Ground Loops in WISCONSIN-MINNESOTA, Wisconsin, Geothermal Applications

You need a new heating and cooling system. Maybe you’re partial to the idea of a new Geothermal HVAC. Whatever the circumstances, you very likely want to know a little bit more about how geothermal works.

Geothermal HVACs take consistent temperature from the ground to deliver hot or cool air to your home’s interior. This works because of an underground system called a geothermal ground loop.

Ground loops are,in essence, just a series of pipes buried in the earth. There are a few basic types of ground loop systems that can be used for heating and cooling most residential and commercial buildings.

Antifreeze fluid travels through these plastic pipes to transfer heat quickly and efficiently to a heat pump in your home.

There are four different types of loops: Open Loop, Pond Loop, Horizontal Loop and Vertical Loop. All four are split into two distinct categories: either they’re open loop systems or closed loop systems. The right system for your home is determined by the specific building and the property on which it sits. Home systems mostly use vertical or horizontal loops.

Below are additional details on each sort of ground loop.

Closed systems, which encompass vertical, horizontal, and pond loops, continuously move water through them.

Vertical ground loops are the most common type used residentially because, unlike horizontal loops, they don’t require a lot of space.
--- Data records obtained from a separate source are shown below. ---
-- ==== Sys2Proof/Laws/Ops.lean ====
section
/-! SUPPORT. What the shared operations do, one lemma each: sequences on buses, the length check of the decoder requests,
completing a request. -/

namespace Sys2Proof.Machine

@[simp] theorem takeBits_length {n : Nat} (L : Nat) (bus : BitVec n) : (takeBits L bus).length = L := by
  simp [takeBits]

theorem takeBits_getD {n : Nat} (L : Nat) (bus : BitVec n) (j : Nat) :
    (takeBits L bus).getD j false = (decide (j < L) && bus.getLsbD j) := by
  by_cases h : j < L <;> simp [takeBits, h]

theorem packBits_getLsbD (n : Nat) (l : List Bool) (j : Nat) :
    (packBits n l).getLsbD j = (decide (j < n) && l.getD j false) := by
  simp [packBits, BitVec.getLsbD_setWidth, BitVec.getLsbD_ofBoolListLE]

theorem maskOf_getLsbD (n : Nat) (ps : List Nat) (j : Nat) :
    (maskOf n ps).getLsbD j = (decide (j < n) && decide (j ∈ ps)) := by
  suffices h : ∀ m : BitVec n,
      (ps.foldl (fun m i => m ||| BitVec.twoPow n i) m).getLsbD j =
        (m.getLsbD j || (decide (j < n) && decide (j ∈ ps))) by
    simpa [maskOf] using h 0#n
  induction ps with
  | nil => simp
  | cons p ps ih =>
    intro m
    rw [List.foldl_cons, ih]
    by_cases h1 : j < n
    · by_cases h2 : p = j
      · subst h2; simp [h1]
      · have h3 : ¬ j = p := fun h => h2 h.symm
        simp [h1, h3]
    · have h4 : m.getLsbD j = false := BitVec.getLsbD_of_ge _ _ (by omega)
      simp [BitVec.getLsbD_twoPow, h1, h4]
      omega

@[simp] theorem State.operand_length (s : State) (L : Nat) : (s.operand L).length = L := by
  simp [State.operand]

/-- What the length check of the decoder requests can answer (R129). -/
theorem State.withCodeword_cases (s : State) (n : Nat) (go : List Bool → State) :
    ((n = 0 ∨ s.cfg.nMax < n) ∧ s.withCodeword n go = s.fail .invalidInput) ∨
    ((0 < n ∧ n ≤ s.cfg.nMax) ∧ s.withCodeword n go = go (s.operand n)) := by
  by_cases h0 : n = 0
  · exact .inl ⟨.inl h0, by simp [State.withCodeword, h0]⟩
  · by_cases h1 : s.cfg.nMax < n
    · exact .inl ⟨.inr h1, by simp [State.withCodeword, h0, h1]⟩
    · exact .inr ⟨⟨by omega, by omega⟩, by simp [State.withCodeword, h0, h1]⟩

theorem State.respond_completed (s : State) (st : Status) (f : Bool) (len v : Nat) (b : BitVec s.cfg.nMax) :
    CompletedFrom s (s.respond st f len v b) := by
  simp [CompletedFrom, State.respond]

/-- A response whose numbers fit their fields answers with exactly them. -/
theorem State.respond_answers (s : State) (st : Status) (f : Bool) {len v : Nat} (b : BitVec s.cfg.nMax)
    (hlen : len < 65536) (hv : v < 65536) :
    Answers s (s.respond st f len v b) (statusCode st) f len v fun j => b.getLsbD j := by
  refine ⟨rfl, rfl, rfl, ?_, ?_, fun _ => rfl, s.respond_completed ..⟩
  · simp [zext16, Nat.mod_eq_of_lt hlen]
  · simp [zext16, Nat.mod_eq_of_lt hv]

/-- A failure answers with its status and zeros (R172). -/
theorem State.fail_answers (s : State) (st : Status) : FailsWith s (s.fail st) (statusCode st) := by
  have h := s.respond_answers st false (len := 0) (v := 0) 0#s.cfg.nMax (by omega) (by omega)
  simpa [FailsWith, State.fail_eq_respond] using h

/-- The code of status_of(S, n) (R132). -/
theorem statusCode_statusOf (S n : Nat) : statusCode (statusOf S n) = outcomeCode S n := by
  unfold statusOf outcomeCode
  split
  · rfl
  · split <;> rfl

theorem State.operandBus_of_inFlight {s : State} {r : Captured s.cfg.nMax} (h : s.inFlight = some r) :
    s.operandBus = r.bits := by
  simp [State.operandBus, h]

theorem State.operandBus_of_none {s : State} (h : s.inFlight = none) : s.operandBus = s.reqBits := by
  simp [State.operandBus, h]

/-- A request waits for nothing: rst released, none in progress, one on the port. -/
theorem State.accepting_iff (s : State) :
    s.Accepting ↔ s.rst = false ∧ s.inFlight = none ∧ s.reqValid = true := by
  simp [State.Accepting, State.reqReady, and_assoc]

/-- The operand depends on the wires below its length only (R41). -/
theorem State.operand_congr (s₁ s₂ : State) (L : Nat)
    (h : ∀ j, j < L → s₁.operandBus.getLsbD j = s₂.operandBus.getLsbD j) : s₁.operand L = s₂.operand L := by
  simp only [State.operand, takeBits]
  exact List.map_congr_left fun j hj => h j (by simpa using hj)

/-- A response is what was written, whatever state it was written to. -/
theorem State.respond_response (s : State) (st : Status) (f : Bool) (len v : Nat) (b : BitVec s.cfg.nMax) :
    (s.respond st f len v b).response = (true, statusCode st, f, zext16 len, zext16 v, b.toNat) := rfl

end Sys2Proof.Machine
end

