-- ==== Sys2Proof/Tests/Slice0.lean ====
section
/-! SUPPORT. Tests of the model against the spec's own vectors (95_test_vectors.md; the section stands beside each), and
for every statement with hypotheses a witness that meets them. Most run on a block built for D_MAX = 11 (N_MAX = 15):
an answer does not depend on the build where the operands fit. -/

namespace Sys2Proof.Tests

open Sys2Proof.Machine

/-- A block built for D_MAX = 11. -/
def small : Cfg := ⟨11, by decide, by decide⟩

/-- A block after reset with a request on its port. -/
def ready (c : Cfg) (h : Header) (bits : Nat) : State :=
  { State.resetFor c with reqValid := true, reqHdr := h, reqBits := BitVec.ofNat c.nMax bits }

/-- The same block with the request accepted and in progress, and another header on its wires. -/
def busy (c : Cfg) (h : Header) (bits left : Nat) : State :=
  { State.resetFor c with inFlight := some ⟨h, BitVec.ofNat c.nMax bits, left⟩ }

/-- The state an outcome gives, the reset state if it gives none. -/
def after : Host.Outcome State Fault Refusal → State
  | .next t => t
  | .fault _ | .refused _ => State.resetFor small

/-- The response an outcome leaves: valid, status, flipped, len, value, bits. -/
def answer : Host.Outcome State Fault Refusal → Option (Bool × BitVec 3 × Bool × Word × Word × Nat)
  | .next t => some t.response
  | .fault _ | .refused _ => none

/-- The response of one step on a request with this header and operand. -/
def ask (h : Header) (bits : Nat) : Option (Bool × BitVec 3 × Bool × Word × Word × Nat) :=
  answer (step (ready small h bits))

/-! ## Well-formedness: an ill-formed line for each check -/

theorem test_wf_number_too_wide : (AsmLine.pbn 65536).wellFormed = false := by decide
theorem test_wf_not_a_bit : (AsmLine.withBits .encode (some 2) ['1', '2']).wellFormed = false := by decide
theorem test_wf_length_differs : (AsmLine.withBits .encode (some 3) ['1', '0']).wellFormed = false := by decide
theorem test_wf_no_shorthand : (AsmLine.withBits .synd none ['1', '0']).wellFormed = false := by decide
theorem test_wf_accepts : (AsmLine.withBits .decode none ['1', '0']).wellFormed = true := by decide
They’re positioned by drilling small holes in the ground to a depth of 100-400 feet. Then pipes are driven into the holes and connected below the ground to form the vertical loop. Next, additional pipes are attached that convey fluid to the indoor system to transfer the necessary temperature from the ground.

In contrast to a vertical loop system, a horizontal system needs significantly more space but usually costs less because it uses 2 straight pipes set 6 inches in the ground in an area of ¼ to ¾ acre.

In order to install a pond loop system, you obviously must be close to a pond, lake, pond, or well. Coils are installed vertically and anchored to the bottom of the water source. Water is then moved through more pipes beneath the earth to a pump, where the heat is drawn out and cool water is put back into the pond. However, in order for this system to work, the water can not be acidic or else pipes will decay and filters will need replacing often.

The key difference between open and closed looped systems is the open loop’s need for a plentiful source of groundwater, a well or a pond, for example. From there, it directly pumps water into the heat pump unit to be used in heating and cooling your dwelling or other structure.

Used water is taken care of in one of two ways: through surface drainage or water re-injection. In returning the water back to the earth, it’s worth mentioning that there is no pollution generated. The only difference in water that’s processed through a geothermal heat pump is a slight change in temperature.

Before you install an open loop system, it is critical to know whether a well or pond has enough water to power your geothermal heat pump, and that it won’t drain a neighbor’s well source. Make sure you check with your local contractor on whether there’s enough water at hand to go ahead with installing an open loop geothermal heating system.